● **Your instructions**
Lines before the one containing "theorem injut (imm" are excluded; print that line and every line after it through the end of the material below, exactly.

● **Records shown**
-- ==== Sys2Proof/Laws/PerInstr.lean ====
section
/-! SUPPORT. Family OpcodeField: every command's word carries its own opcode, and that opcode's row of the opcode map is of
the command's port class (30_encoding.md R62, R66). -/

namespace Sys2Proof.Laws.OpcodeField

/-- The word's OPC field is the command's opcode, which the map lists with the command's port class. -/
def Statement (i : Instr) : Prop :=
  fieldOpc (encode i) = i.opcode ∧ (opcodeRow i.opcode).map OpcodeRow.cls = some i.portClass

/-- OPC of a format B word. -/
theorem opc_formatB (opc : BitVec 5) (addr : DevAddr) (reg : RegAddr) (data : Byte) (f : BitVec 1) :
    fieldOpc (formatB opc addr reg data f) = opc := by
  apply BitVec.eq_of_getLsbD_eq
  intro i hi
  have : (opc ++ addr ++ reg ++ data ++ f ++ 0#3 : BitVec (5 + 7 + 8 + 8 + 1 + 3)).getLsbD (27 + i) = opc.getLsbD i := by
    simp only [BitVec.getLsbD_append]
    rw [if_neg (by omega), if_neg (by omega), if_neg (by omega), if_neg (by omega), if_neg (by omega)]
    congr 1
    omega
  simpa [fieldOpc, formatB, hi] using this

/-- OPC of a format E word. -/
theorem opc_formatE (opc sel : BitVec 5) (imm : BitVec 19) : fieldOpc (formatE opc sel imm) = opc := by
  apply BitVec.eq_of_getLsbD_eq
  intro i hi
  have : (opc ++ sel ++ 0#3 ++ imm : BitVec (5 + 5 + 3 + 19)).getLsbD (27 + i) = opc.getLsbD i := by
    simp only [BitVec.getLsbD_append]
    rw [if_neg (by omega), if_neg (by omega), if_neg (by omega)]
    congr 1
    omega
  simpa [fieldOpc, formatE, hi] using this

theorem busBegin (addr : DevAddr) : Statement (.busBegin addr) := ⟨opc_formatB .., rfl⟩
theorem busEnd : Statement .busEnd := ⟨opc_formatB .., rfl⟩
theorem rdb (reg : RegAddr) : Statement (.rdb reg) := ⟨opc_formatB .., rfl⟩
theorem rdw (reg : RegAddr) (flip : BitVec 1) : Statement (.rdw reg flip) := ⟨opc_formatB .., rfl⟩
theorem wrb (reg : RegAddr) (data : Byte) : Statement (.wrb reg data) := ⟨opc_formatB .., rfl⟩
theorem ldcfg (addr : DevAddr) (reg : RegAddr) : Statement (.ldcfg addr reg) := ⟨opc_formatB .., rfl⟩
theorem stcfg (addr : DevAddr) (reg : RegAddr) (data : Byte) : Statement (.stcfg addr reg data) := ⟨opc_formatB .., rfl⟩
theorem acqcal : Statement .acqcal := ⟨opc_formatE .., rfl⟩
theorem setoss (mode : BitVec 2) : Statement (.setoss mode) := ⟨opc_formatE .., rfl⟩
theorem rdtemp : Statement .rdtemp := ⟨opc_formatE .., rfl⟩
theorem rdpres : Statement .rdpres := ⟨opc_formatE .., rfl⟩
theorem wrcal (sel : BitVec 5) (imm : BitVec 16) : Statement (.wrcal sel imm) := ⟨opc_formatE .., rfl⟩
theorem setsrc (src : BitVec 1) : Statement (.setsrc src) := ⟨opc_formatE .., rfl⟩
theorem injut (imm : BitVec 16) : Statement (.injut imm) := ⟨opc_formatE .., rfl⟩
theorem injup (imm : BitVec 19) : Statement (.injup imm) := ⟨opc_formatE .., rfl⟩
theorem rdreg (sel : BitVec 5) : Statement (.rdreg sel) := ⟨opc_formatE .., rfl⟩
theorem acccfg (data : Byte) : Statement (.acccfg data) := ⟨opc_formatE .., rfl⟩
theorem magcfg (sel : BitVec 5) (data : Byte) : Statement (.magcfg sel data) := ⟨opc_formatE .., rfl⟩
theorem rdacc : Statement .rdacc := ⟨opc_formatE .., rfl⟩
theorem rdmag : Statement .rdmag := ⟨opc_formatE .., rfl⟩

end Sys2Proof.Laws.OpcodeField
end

● **Solution to this task**
theorem injut (imm : BitVec 16) : Statement (.injut imm) := ⟨opc_formatE .., rfl⟩
theorem injup (imm : BitVec 19) : Statement (.injup imm) := ⟨opc_formatE .., rfl⟩
theorem rdreg (sel : BitVec 5) : Statement (.rdreg sel) := ⟨opc_formatE .., rfl⟩
theorem acccfg (data : Byte) : Statement (.acccfg data) := ⟨opc_formatE .., rfl⟩
theorem magcfg (sel : BitVec 5) (data : Byte) : Statement (.magcfg sel data) := ⟨opc_formatE .., rfl⟩
theorem rdacc : Statement .rdacc := ⟨opc_formatE .., rfl⟩
theorem rdmag : Statement .rdmag := ⟨opc_formatE .., rfl⟩

end Sys2Proof.Laws.OpcodeField
end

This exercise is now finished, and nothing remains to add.